-- ==== Sys2Proof/Machine/BitMcu.lean ====
section
/-! DEFINITION. The single bits of I/O registers, general registers and SREG, and the MCU control instructions (spec/43). -/

namespace Sys2Proof.Machine

/-! ## Bits of I/O registers and general registers -/

/-- SBI (R287). -/
def execSbi (A : BitVec 5) (b : BitVec 3) (s : State) : Result State :=
  .next ((ioSetBit s (lowIo A) b true).advance 1)

/-- CBI (R288). -/
def execCbi (A : BitVec 5) (b : BitVec 3) (s : State) : Result State :=
  .next ((ioSetBit s (lowIo A) b false).advance 1)

/-- BST (R289). -/
def execBst (d : Reg) (b : BitVec 3) (s : State) : Result State :=
  .next ((s.setSreg (setFlag s.sreg .T ((s.reg d).getLsbD b.toNat))).advance 1)

/-- BLD (R290). -/
def execBld (d : Reg) (b : BitVec 3) (s : State) : Result State :=
  .next ((s.setReg d (setBit (s.reg d) b (s.flag .T))).advance 1)

/-! ## Single flags of SREG -/

/-- One flag written, nothing else but the PC (R293, R294). -/
def writeFlag (f : Flag) (v : Bool) (s : State) : Result State :=
  .next ((s.setSreg (setFlag s.sreg f v)).advance 1)

/-- BSET (R293). -/
def execBset (f : BitVec 3) (s : State) : Result State := writeFlag f true s

/-- BCLR (R294). -/
def execBclr (f : BitVec 3) (s : State) : Result State := writeFlag f false s

/-- SEC (R295). -/
def execSec (s : State) : Result State := writeFlag .C true s

/-- CLC (R296). -/
def execClc (s : State) : Result State := writeFlag .C false s

/-- SEN (R297). -/
def execSen (s : State) : Result State := writeFlag .N true s

/-- CLN (R298). -/
def execCln (s : State) : Result State := writeFlag .N false s

/-- SEZ (R299). -/
def execSez (s : State) : Result State := writeFlag .Z true s

/-- CLZ (R300). -/
def execClz (s : State) : Result State := writeFlag .Z false s

/-- SEI (R301). -/
def execSei (s : State) : Result State := writeFlag .I true s

/-- CLI (R302). -/
def execCli (s : State) : Result State := writeFlag .I false s

/-- SES (R303). -/
def execSes (s : State) : Result State := writeFlag .S true s

/-- CLS (R304). -/
def execCls (s : State) : Result State := writeFlag .S false s

/-- SEV (R305). -/
def execSev (s : State) : Result State := writeFlag .V true s

/-- CLV (R306). -/
def execClv (s : State) : Result State := writeFlag .V false s

/-- SET (R307). -/
def execSetT (s : State) : Result State := writeFlag .T true s

/-- CLT (R308). -/
def execClt (s : State) : Result State := writeFlag .T false s

/-- SEH (R309). -/
def execSeh (s : State) : Result State := writeFlag .H true s

/-- CLH (R310). -/
def execClh (s : State) : Result State := writeFlag .H false s

/-! ## MCU control -/

/-- NOP (R311). -/
def execNop (s : State) : Result State := .next (s.advance 1)

/-- `Device.Sleep()` holds the core (R312, R350): what the device's MCU control register asks for. -/
def sleepHolds (s : State) : Bool :=
  match s.cfg.sleepHold with
  | some (mask, value) => s.mcucr &&& mask == value
  | none => false

/-- SLEEP (R312). -/
def execSleep (s : State) : Result State :=
  .next { s.advance 1 with sleeping := s.sleeping || sleepHolds s }

/-- WDR (R313): the watchdog timer restarts. -/
def execWdr (s : State) : Result State := .next { s.advance 1 with watchdog := 0 }

end Sys2Proof.Machine
end

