-- ==== Sys2Proof/Machine/Core.lean ====
section
/-! DEFINITION. The machine as the host runs it. -/

def Sys2Proof.core : Host.Core := { State := Sys2Proof.Machine.State, Fault := Sys2Proof.Machine.Fault, Refusal := Sys2Proof.Machine.Refusal, step := Sys2Proof.Machine.step, reset := Sys2Proof.Machine.State.reset }
end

§ **AIM OF THE EXERCISE**: Output each line of the material above. Nothing should differ from the original.

§ **ANSWER SECTION**:
-- ==== Sys2Proof/Machine/BitMcu.lean ====
section
/-! DEFINITION. The single bits of I/O registers, general registers and SREG, and the MCU control instructions (spec/43). -/

namespace Sys2Proof.Machine

/-! ## Bits of I/O registers and general registers -/

/-- SBI (R287). -/
def execSbi (A : BitVec 5) (b : BitVec 3) (s : State) : Result State :=
  .next ((ioSetBit s (lowIo A) b true).advance 1)

/-- CBI (R288). -/
def execCbi (A : BitVec 5) (b : BitVec 3) (s : State) : Result State :=
  .next ((ioSetBit s (lowIo A) b false).advance 1)

/-- BST (R289). -/
def execBst (d : Reg) (b : BitVec 3) (s : State) : Result State :=
  .next ((s.setSreg (setFlag s.sreg .T ((s.reg d).getLsbD b.toNat))).advance 1)

/-- BLD (R290). -/
def execBld (d : Reg) (b : BitVec 3) (s : State) : Result State :=
  .next ((s.setReg d (setBit (s.reg d) b (s.flag .T))).advance 1)

/-! ## Single flags of SREG -/

/-- One flag written, nothing else but the PC (R293, R294). -/
def writeFlag (f : Flag) (v : Bool) (s : State) : Result State :=
  .next ((s.setSreg (setFlag s.sreg f v)).advance 1)

/-- BSET (R293). -/
def execBset (f : BitVec 3) (s : State) : Result State := writeFlag f true s

/-- BCLR (R294). -/
def execBclr (f : BitVec 3) (s : State) : Result State := writeFlag f false s

/-- SEC (R295). -/
def execSec (s : State) : Result State := writeFlag .C true s

/-- CLC (R296). -/
def execClc (s : State) : Result State := writeFlag .C false s

/-- SEN (R297). -/
def execSen (s : State) : Result State := writeFlag .N true s

/-- CLN (R298). -/
def execCln (s : State) : Result State := writeFlag .N false s

/-- SEZ (R299). -/
def execSez (s : State) : Result State := writeFlag .Z true s

/-- CLZ (R300). -/
def execClz (s : State) : Result State := writeFlag .Z false s

/-- SEI (R301). -/
def execSei (s : State) : Result State := writeFlag .I true s

/-- CLI (R302). -/
def execCli (s : State) : Result State := writeFlag .I false s

/-- SES (R303). -/
def execSes (s : State) : Result State := writeFlag .S true s

/-- CLS (R304). -/
def execCls (s : State) : Result State := writeFlag .S false s

/-- SEV (R305). -/
def execSev (s : State) : Result State := writeFlag .V true s

/-- CLV (R306). -/
def execClv (s : State) : Result State := writeFlag .V false s

/-- SET (R307). -/
def execSetT (s : State) : Result State := writeFlag .T true s

/-- CLT (R308). -/
def execClt (s : State) : Result State := writeFlag .T false s

/-- SEH (R309). -/
def execSeh (s : State) : Result State := writeFlag .H true s

/-- CLH (R310). -/
def execClh (s : State) : Result State := writeFlag .H false s

/-! ## MCU control -/

/-- NOP (R311). -/
def execNop (s : State) : Result State := .next (s.advance 1)

/-- `Device.Sleep()` holds the core (R312, R350): what the device's MCU control register asks for. -/
def sleepHolds (s : State) : Bool :=
  match s.cfg.sleepHold with
  | some (mask, value) => s.mcucr &&& mask == value
  | none => false

/-- SLEEP (R312). -/
def execSleep (s : State) : Result State :=
  .next { s.advance 1 with sleeping := s.sleeping || sleepHolds s }

/-- WDR (R313): the watchdog timer restarts. -/
def execWdr (s : State) : Result State := .next { s.advance 1 with watchdog := 0 }

end Sys2Proof.Machine
end

-- ==== Sys2Proof/Machine/Core.lean ====
section
/-! DEFINITION. The machine as the host runs it. -/

def Sys2Proof.core : Host.Core := { State := Sys2Proof.Machine.State, Fault := Sys2Proof.Machine.Fault, Refusal := Sys2Proof.Machine.Refusal, step := Sys2Proof.Machine.step, reset := Sys2Proof.Machine.State.reset }
end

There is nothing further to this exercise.